Records shown: Begin
-- ==== Sys2Proof/Laws/State.lean ====
section
/-! SUPPORT. One lemma per field per update of the state, so that no proof unfolds a record update. -/

namespace Sys2Proof.Machine

/-! ### reject -/

@[simp] theorem reject_H (code : BitVec 4) (c : CoreState) : (reject code c).H = c.H := rfl
@[simp] theorem reject_W (code : BitVec 4) (c : CoreState) : (reject code c).W = c.W := rfl
@[simp] theorem reject_vars (code : BitVec 4) (c : CoreState) : (reject code c).vars = c.vars := rfl
@[simp] theorem reject_msg (code : BitVec 4) (c : CoreState) : (reject code c).msg = c.msg := rfl
@[simp] theorem reject_msgLen (code : BitVec 4) (c : CoreState) : (reject code c).msgLen = c.msgLen := rfl
@[simp] theorem reject_done (code : BitVec 4) (c : CoreState) : (reject code c).done = c.done := rfl
@[simp] theorem reject_err (code : BitVec 4) (c : CoreState) : (reject code c).err = true := rfl
@[simp] theorem reject_errCode (code : BitVec 4) (c : CoreState) : (reject code c).errCode = code := rfl
@[simp] theorem reject_fCode (code : BitVec 4) (c : CoreState) : (reject code c).fCode = c.fCode := rfl
@[simp] theorem reject_phase (code : BitVec 4) (c : CoreState) : (reject code c).phase = c.phase := rfl
@[simp] theorem reject_latLen (code : BitVec 4) (c : CoreState) : (reject code c).latLen = c.latLen := rfl
@[simp] theorem reject_lbits (code : BitVec 4) (c : CoreState) : (reject code c).lbits = c.lbits := rfl
@[simp] theorem reject_nblk (code : BitVec 4) (c : CoreState) : (reject code c).nblk = c.nblk := rfl
@[simp] theorem reject_j (code : BitVec 4) (c : CoreState) : (reject code c).j = c.j := rfl
@[simp] theorem reject_t (code : BitVec 4) (c : CoreState) : (reject code c).t = c.t := rfl
@[simp] theorem reject_uninit (code : BitVec 4) (c : CoreState) : (reject code c).uninit = c.uninit := rfl

/-! ### clearError -/

@[simp] theorem clearError_H (c : CoreState) : (clearError c).H = c.H := rfl
@[simp] theorem clearError_W (c : CoreState) : (clearError c).W = c.W := rfl
@[simp] theorem clearError_vars (c : CoreState) : (clearError c).vars = c.vars := rfl
@[simp] theorem clearError_msg (c : CoreState) : (clearError c).msg = c.msg := rfl
@[simp] theorem clearError_msgLen (c : CoreState) : (clearError c).msgLen = c.msgLen := rfl
@[simp] theorem clearError_done (c : CoreState) : (clearError c).done = c.done := rfl
@[simp] theorem clearError_err (c : CoreState) : (clearError c).err = false := rfl
@[simp] theorem clearError_errCode (c : CoreState) : (clearError c).errCode = ErrCode.noError := rfl
@[simp] theorem clearError_fCode (c : CoreState) : (clearError c).fCode = c.fCode := rfl
@[simp] theorem clearError_phase (c : CoreState) : (clearError c).phase = c.phase := rfl
@[simp] theorem clearError_latLen (c : CoreState) : (clearError c).latLen = c.latLen := rfl
@[simp] theorem clearError_lbits (c : CoreState) : (clearError c).lbits = c.lbits := rfl
@[simp] theorem clearError_nblk (c : CoreState) : (clearError c).nblk = c.nblk := rfl
@[simp] theorem clearError_j (c : CoreState) : (clearError c).j = c.j := rfl
@[simp] theorem clearError_t (c : CoreState) : (clearError c).t = c.t := rfl
@[simp] theorem clearError_uninit (c : CoreState) : (clearError c).uninit = c.uninit := rfl

/-! ### acceptHash -/

@[simp] theorem acceptHash_H (c : CoreState) : (acceptHash c).H = Rom.H0 := rfl
@[simp] theorem acceptHash_W (c : CoreState) : (acceptHash c).W = c.W := rfl
@[simp] theorem acceptHash_vars (c : CoreState) : (acceptHash c).vars = c.vars := rfl
@[simp] theorem acceptHash_msg (c : CoreState) : (acceptHash c).msg = c.msg := rfl
@[simp] theorem acceptHash_msgLen (c : CoreState) : (acceptHash c).msgLen = c.msgLen := rfl
@[simp] theorem acceptHash_done (c : CoreState) : (acceptHash c).done = false := rfl
@[simp] theorem acceptHash_err (c : CoreState) : (acceptHash c).err = false := rfl
@[simp] theorem acceptHash_errCode (c : CoreState) : (acceptHash c).errCode = ErrCode.noError := rfl
@[simp] theorem acceptHash_fCode (c : CoreState) : (acceptHash c).fCode = c.fCode := rfl
@[simp] theorem acceptHash_phase (c : CoreState) : (acceptHash c).phase = .split := rfl
@[simp] theorem acceptHash_latLen (c : CoreState) : (acceptHash c).latLen = c.msgLen := rfl
@[simp] theorem acceptHash_lbits (c : CoreState) : (acceptHash c).lbits = bitLength c.msgLen.toNat := rfl
@[simp] theorem acceptHash_nblk (c : CoreState) : (acceptHash c).nblk = paddedBlocks c.msgLen.toNat := rfl
@[simp] theorem acceptHash_j (c : CoreState) : (acceptHash c).j = 0 := rfl
@[simp] theorem acceptHash_t (c : CoreState) : (acceptHash c).t = c.t := rfl
@[simp] theorem acceptHash_uninit (c : CoreState) : (acceptHash c).uninit = c.uninit := rfl

/-! ### enterFault -/

@[simp] theorem enterFault_H (code : BitVec 4) (c : CoreState) : (enterFault code c).H = c.H := rfl
@[simp] theorem enterFault_W (code : BitVec 4) (c : CoreState) : (enterFault code c).W = c.W := rfl
@[simp] theorem enterFault_vars (code : BitVec 4) (c : CoreState) : (enterFault code c).vars = c.vars := rfl
@[simp] theorem enterFault_msg (code : BitVec 4) (c : CoreState) : (enterFault code c).msg = c.msg := rfl
@[simp] theorem enterFault_msgLen (code : BitVec 4) (c : CoreState) : (enterFault code c).msgLen = c.msgLen := rfl
@[simp] theorem enterFault_done (code : BitVec 4) (c : CoreState) : (enterFault code c).done = false := rfl
@[simp] theorem enterFault_err (code : BitVec 4) (c : CoreState) : (enterFault code c).err = c.err := rfl
@[simp] theorem enterFault_errCode (code : BitVec 4) (c : CoreState) : (enterFault code c).errCode = c.errCode := rfl
@[simp] theorem enterFault_fCode (code : BitVec 4) (c : CoreState) : (enterFault code c).fCode = code := rfl
@[simp] theorem enterFault_phase (code : BitVec 4) (c : CoreState) : (enterFault code c).phase = .faulted := rfl
@[simp] theorem enterFault_latLen (code : BitVec 4) (c : CoreState) : (enterFault code c).latLen = c.latLen := rfl
@[simp] theorem enterFault_lbits (code : BitVec 4) (c : CoreState) : (enterFault code c).lbits = c.lbits := rfl
@[simp] theorem enterFault_nblk (code : BitVec 4) (c : CoreState) : (enterFault code c).nblk = c.nblk := rfl
@[simp] theorem enterFault_j (code : BitVec 4) (c : CoreState) : (enterFault code c).j = c.j := rfl
@[simp] theorem enterFault_t (code : BitVec 4) (c : CoreState) : (enterFault code c).t = c.t := rfl
@[simp] theorem enterFault_uninit (code : BitVec 4) (c : CoreState) : (enterFault code c).uninit = c.uninit := rfl

/-! ### complete -/

@[simp] theorem complete_H (c : CoreState) : (complete c).H = c.H := rfl
@[simp] theorem complete_W (c : CoreState) : (complete c).W = c.W := rfl
@[simp] theorem complete_vars (c : CoreState) : (complete c).vars = c.vars := rfl
@[simp] theorem complete_msg (c : CoreState) : (complete c).msg = c.msg := rfl
@[simp] theorem complete_msgLen (c : CoreState) : (complete c).msgLen = c.msgLen := rfl
@[simp] theorem complete_done (c : CoreState) : (complete c).done = true := rfl
@[simp] theorem complete_err (c : CoreState) : (complete c).err = c.err := rfl
@[simp] theorem complete_errCode (c : CoreState) : (complete c).errCode = c.errCode := rfl
@[simp] theorem complete_fCode (c : CoreState) : (complete c).fCode = c.fCode := rfl
@[simp] theorem complete_phase (c : CoreState) : (complete c).phase = .idle := rfl
@[simp] theorem complete_latLen (c : CoreState) : (complete c).latLen = c.latLen := rfl
@[simp] theorem complete_lbits (c : CoreState) : (complete c).lbits = c.lbits := rfl
@[simp] theorem complete_nblk (c : CoreState) : (complete c).nblk = c.nblk := rfl
@[simp] theorem complete_j (c : CoreState) : (complete c).j = c.j := rfl
@[simp] theorem complete_t (c : CoreState) : (complete c).t = c.t := rfl
@[simp] theorem complete_uninit (c : CoreState) : (complete c).uninit = c.uninit := rfl

/-! ### microExpand -/

@[simp] theorem microExpand_H (c : CoreState) : (microExpand c).H = c.H := rfl
@[simp] theorem microExpand_W (c : CoreState) : (microExpand c).W = scheduleStep c.W c.t := rfl
@[simp] theorem microExpand_vars (c : CoreState) : (microExpand c).vars = c.vars := rfl
@[simp] theorem microExpand_msg (c : CoreState) : (microExpand c).msg = c.msg := rfl
@[simp] theorem microExpand_msgLen (c : CoreState) : (microExpand c).msgLen = c.msgLen := rfl
@[simp] theorem microExpand_done (c : CoreState) : (microExpand c).done = c.done := rfl
@[simp] theorem microExpand_err (c : CoreState) : (microExpand c).err = c.err := rfl
@[simp] theorem microExpand_errCode (c : CoreState) : (microExpand c).errCode = c.errCode := rfl
@[simp] theorem microExpand_fCode (c : CoreState) : (microExpand c).fCode = c.fCode := rfl
@[simp] theorem microExpand_phase (c : CoreState) : (microExpand c).phase = if c.t + 1 = 64 then .vars else .expand := rfl
@[simp] theorem microExpand_latLen (c : CoreState) : (microExpand c).latLen = c.latLen := rfl
@[simp] theorem microExpand_lbits (c : CoreState) : (microExpand c).lbits = c.lbits := rfl
@[simp] theorem microExpand_nblk (c : CoreState) : (microExpand c).nblk = c.nblk := rfl
@[simp] theorem microExpand_j (c : CoreState) : (microExpand c).j = c.j := rfl
@[simp] theorem microExpand_t (c : CoreState) : (microExpand c).t = c.t + 1 := rfl
@[simp] theorem microExpand_uninit (c : CoreState) : (microExpand c).uninit = c.uninit := rfl

/-! ### microVars -/

@[simp] theorem microVars_H (c : CoreState) : (microVars c).H = c.H := rfl
@[simp] theorem microVars_W (c : CoreState) : (microVars c).W = c.W := rfl
@[simp] theorem microVars_vars (c : CoreState) : (microVars c).vars = initVars c.H := rfl
@[simp] theorem microVars_msg (c : CoreState) : (microVars c).msg = c.msg := rfl
@[simp] theorem microVars_msgLen (c : CoreState) : (microVars c).msgLen = c.msgLen := rfl
@[simp] theorem microVars_done (c : CoreState) : (microVars c).done = c.done := rfl
@[simp] theorem microVars_err (c : CoreState) : (microVars c).err = c.err := rfl
@[simp] theorem microVars_errCode (c : CoreState) : (microVars c).errCode = c.errCode := rfl
@[simp] theorem microVars_fCode (c : CoreState) : (microVars c).fCode = c.fCode := rfl
@[simp] theorem microVars_phase (c : CoreState) : (microVars c).phase = .round := rfl
@[simp] theorem microVars_latLen (c : CoreState) : (microVars c).latLen = c.latLen := rfl
@[simp] theorem microVars_lbits (c : CoreState) : (microVars c).lbits = c.lbits := rfl
@[simp] theorem microVars_nblk (c : CoreState) : (microVars c).nblk = c.nblk := rfl
@[simp] theorem microVars_j (c : CoreState) : (microVars c).j = c.j := rfl
@[simp] theorem microVars_t (c : CoreState) : (microVars c).t = 0 := rfl
@[simp] theorem microVars_uninit (c : CoreState) : (microVars c).uninit = c.uninit := rfl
Records shown: End
## What is needed
Copy only the stretch running from the line containing "(microVars c).fCode = c.fCode := rfl" to the final line of the entries, both ends included, exactly as it stands.

## Completed task
@[simp] theorem microVars_fCode (c : CoreState) : (microVars c).fCode = c.fCode := rfl
@[simp] theorem microVars_phase (c : CoreState) : (microVars c).phase = .round := rfl
@[simp] theorem microVars_latLen (c : CoreState) : (microVars c).latLen = c.latLen := rfl
@[simp] theorem microVars_lbits (c : CoreState) : (microVars c).lbits = c.lbits := rfl
@[simp] theorem microVars_nblk (c : CoreState) : (microVars c).nblk = c.nblk := rfl
@[simp] theorem microVars_j (c : CoreState) : (microVars c).j = c.j := rfl
@[simp] theorem microVars_t (c : CoreState) : (microVars c).t = 0 := rfl
@[simp] theorem microVars_uninit (c : CoreState) : (microVars c).uninit = c.uninit := rfl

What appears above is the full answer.